▶ [WORK INSTRUCTIONS]: Return the line containing "0xF#4 x 0x55#8" and every line after it through the end of the entries below, with no other lines.
======== DATA SUPPLIED
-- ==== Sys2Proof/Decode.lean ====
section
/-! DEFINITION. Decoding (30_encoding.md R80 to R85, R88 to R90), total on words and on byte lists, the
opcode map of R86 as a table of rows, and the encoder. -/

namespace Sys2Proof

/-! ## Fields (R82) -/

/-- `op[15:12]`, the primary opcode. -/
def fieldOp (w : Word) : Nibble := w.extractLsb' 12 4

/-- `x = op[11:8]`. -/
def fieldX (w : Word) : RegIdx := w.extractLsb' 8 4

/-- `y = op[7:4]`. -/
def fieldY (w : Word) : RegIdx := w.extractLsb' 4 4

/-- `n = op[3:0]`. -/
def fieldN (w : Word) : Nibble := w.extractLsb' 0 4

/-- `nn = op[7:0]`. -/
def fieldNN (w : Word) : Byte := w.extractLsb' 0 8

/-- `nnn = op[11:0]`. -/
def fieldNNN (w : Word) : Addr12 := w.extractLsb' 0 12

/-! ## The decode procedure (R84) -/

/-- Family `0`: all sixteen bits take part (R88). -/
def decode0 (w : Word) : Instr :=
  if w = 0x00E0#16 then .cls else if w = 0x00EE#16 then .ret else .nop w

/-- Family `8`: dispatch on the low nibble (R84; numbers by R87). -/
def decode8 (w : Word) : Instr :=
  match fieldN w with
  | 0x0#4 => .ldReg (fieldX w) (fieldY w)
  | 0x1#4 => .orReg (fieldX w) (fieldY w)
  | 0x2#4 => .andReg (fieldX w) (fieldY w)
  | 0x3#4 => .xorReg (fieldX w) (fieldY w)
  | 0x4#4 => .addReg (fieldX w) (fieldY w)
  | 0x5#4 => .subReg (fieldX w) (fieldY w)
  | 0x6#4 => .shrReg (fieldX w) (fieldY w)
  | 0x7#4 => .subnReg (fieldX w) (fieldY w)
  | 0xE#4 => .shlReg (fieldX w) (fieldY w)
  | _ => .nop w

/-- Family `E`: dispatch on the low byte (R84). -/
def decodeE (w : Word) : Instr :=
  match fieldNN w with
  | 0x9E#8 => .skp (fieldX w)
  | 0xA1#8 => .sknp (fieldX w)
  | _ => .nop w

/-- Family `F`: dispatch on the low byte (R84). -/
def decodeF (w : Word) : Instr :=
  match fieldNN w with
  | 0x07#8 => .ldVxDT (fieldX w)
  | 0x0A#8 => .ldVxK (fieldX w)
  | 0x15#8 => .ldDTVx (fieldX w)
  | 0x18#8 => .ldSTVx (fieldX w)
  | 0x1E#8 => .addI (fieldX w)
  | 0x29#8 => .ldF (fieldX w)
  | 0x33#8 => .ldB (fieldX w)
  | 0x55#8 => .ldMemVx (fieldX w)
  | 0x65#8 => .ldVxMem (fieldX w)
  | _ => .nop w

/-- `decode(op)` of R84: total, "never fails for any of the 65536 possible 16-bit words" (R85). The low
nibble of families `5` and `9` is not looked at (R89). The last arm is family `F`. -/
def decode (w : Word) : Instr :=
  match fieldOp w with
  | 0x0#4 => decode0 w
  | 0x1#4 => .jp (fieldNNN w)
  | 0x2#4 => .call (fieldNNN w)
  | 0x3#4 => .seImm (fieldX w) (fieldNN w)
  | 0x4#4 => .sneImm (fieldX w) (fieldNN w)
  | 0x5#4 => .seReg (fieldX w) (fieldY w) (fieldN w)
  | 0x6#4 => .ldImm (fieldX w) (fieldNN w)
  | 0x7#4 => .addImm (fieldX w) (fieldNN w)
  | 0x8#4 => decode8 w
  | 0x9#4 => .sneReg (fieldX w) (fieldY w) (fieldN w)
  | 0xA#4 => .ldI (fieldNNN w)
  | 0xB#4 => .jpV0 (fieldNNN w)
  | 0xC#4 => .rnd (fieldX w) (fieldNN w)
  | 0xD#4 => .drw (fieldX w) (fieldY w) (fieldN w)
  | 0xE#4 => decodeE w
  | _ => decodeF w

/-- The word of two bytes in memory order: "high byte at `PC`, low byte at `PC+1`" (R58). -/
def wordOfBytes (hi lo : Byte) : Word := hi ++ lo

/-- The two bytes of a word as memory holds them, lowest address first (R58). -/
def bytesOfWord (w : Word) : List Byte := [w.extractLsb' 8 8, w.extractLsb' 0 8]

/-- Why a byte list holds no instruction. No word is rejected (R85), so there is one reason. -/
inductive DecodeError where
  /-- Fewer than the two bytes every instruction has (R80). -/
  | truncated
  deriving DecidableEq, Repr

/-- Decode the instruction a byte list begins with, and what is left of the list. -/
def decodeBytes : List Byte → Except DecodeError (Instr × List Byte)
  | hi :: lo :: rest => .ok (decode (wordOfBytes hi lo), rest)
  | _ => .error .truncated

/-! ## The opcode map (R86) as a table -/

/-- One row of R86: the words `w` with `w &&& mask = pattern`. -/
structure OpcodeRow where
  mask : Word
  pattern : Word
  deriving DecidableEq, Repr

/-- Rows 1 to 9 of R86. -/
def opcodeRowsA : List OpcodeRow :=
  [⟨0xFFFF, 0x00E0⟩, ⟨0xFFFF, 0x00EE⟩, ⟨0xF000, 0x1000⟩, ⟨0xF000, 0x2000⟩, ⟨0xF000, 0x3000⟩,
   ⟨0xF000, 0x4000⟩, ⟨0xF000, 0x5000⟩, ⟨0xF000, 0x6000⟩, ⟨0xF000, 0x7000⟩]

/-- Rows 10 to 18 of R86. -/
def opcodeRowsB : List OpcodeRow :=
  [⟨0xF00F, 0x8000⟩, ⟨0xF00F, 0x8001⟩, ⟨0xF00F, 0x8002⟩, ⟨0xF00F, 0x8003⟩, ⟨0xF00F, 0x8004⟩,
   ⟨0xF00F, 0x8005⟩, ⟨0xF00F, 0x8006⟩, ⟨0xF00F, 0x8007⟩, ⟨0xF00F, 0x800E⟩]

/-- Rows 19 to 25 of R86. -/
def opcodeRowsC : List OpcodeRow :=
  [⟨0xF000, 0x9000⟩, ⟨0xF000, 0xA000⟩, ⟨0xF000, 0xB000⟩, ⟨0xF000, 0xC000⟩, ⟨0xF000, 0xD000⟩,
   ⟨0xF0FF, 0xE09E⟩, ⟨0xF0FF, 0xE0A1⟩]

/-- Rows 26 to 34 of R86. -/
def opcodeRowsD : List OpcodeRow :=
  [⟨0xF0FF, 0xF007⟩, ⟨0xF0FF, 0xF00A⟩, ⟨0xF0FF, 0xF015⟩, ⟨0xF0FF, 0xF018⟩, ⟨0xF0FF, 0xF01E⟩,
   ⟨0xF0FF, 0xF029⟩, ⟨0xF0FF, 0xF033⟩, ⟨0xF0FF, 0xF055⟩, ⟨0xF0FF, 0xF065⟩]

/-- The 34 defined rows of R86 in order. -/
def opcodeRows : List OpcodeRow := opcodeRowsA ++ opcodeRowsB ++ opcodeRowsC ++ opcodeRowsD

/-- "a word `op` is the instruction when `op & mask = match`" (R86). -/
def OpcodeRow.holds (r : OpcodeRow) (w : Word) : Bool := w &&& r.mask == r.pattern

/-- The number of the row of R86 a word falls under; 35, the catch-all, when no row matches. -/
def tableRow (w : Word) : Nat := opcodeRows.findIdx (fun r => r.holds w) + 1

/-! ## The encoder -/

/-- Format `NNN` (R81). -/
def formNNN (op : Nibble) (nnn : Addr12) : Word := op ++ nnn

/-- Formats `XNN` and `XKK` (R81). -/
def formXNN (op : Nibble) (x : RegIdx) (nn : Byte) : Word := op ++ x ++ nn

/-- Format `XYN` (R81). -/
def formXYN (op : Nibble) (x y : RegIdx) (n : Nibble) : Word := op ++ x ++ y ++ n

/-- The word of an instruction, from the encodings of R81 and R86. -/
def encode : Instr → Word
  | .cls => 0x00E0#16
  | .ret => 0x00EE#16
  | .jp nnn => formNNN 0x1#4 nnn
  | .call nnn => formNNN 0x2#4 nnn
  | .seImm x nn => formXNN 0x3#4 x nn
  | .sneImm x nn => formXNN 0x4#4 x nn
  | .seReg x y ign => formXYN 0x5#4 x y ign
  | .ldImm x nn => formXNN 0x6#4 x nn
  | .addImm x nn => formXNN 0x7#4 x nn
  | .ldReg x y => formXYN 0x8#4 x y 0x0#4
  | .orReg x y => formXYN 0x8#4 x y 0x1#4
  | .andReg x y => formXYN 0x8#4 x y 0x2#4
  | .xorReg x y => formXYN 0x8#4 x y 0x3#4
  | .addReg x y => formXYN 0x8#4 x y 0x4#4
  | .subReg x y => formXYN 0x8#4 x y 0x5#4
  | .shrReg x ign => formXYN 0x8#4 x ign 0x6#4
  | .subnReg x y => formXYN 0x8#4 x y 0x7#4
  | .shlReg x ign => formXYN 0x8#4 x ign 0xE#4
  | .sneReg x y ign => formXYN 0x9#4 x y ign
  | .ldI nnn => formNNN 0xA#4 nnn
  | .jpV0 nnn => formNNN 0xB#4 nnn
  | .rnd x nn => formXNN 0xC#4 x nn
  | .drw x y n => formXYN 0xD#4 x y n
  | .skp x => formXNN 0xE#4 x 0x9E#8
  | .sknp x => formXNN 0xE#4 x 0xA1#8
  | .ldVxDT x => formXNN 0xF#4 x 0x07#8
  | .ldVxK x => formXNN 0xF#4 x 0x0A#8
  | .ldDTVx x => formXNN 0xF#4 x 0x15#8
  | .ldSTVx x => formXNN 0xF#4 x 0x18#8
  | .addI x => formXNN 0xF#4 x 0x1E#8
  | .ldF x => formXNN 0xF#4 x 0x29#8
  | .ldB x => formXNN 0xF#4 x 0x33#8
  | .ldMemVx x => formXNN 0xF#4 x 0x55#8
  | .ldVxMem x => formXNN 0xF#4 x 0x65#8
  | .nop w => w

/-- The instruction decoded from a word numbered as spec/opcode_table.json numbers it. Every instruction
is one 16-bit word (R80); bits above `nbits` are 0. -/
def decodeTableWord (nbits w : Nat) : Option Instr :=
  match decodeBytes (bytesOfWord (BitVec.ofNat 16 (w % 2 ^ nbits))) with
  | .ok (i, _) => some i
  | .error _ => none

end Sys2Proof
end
================
▶ [REPLY]:
  | .ldMemVx x => formXNN 0xF#4 x 0x55#8
  | .ldVxMem x => formXNN 0xF#4 x 0x65#8
  | .nop w => w

/-- The instruction decoded from a word numbered as spec/opcode_table.json numbers it. Every instruction
is one 16-bit word (R80); bits above `nbits` are 0. -/
def decodeTableWord (nbits w : Nat) : Option Instr :=
  match decodeBytes (bytesOfWord (BitVec.ofNat 16 (w % 2 ^ nbits))) with
  | .ok (i, _) => some i
  | .error _ => none

end Sys2Proof
end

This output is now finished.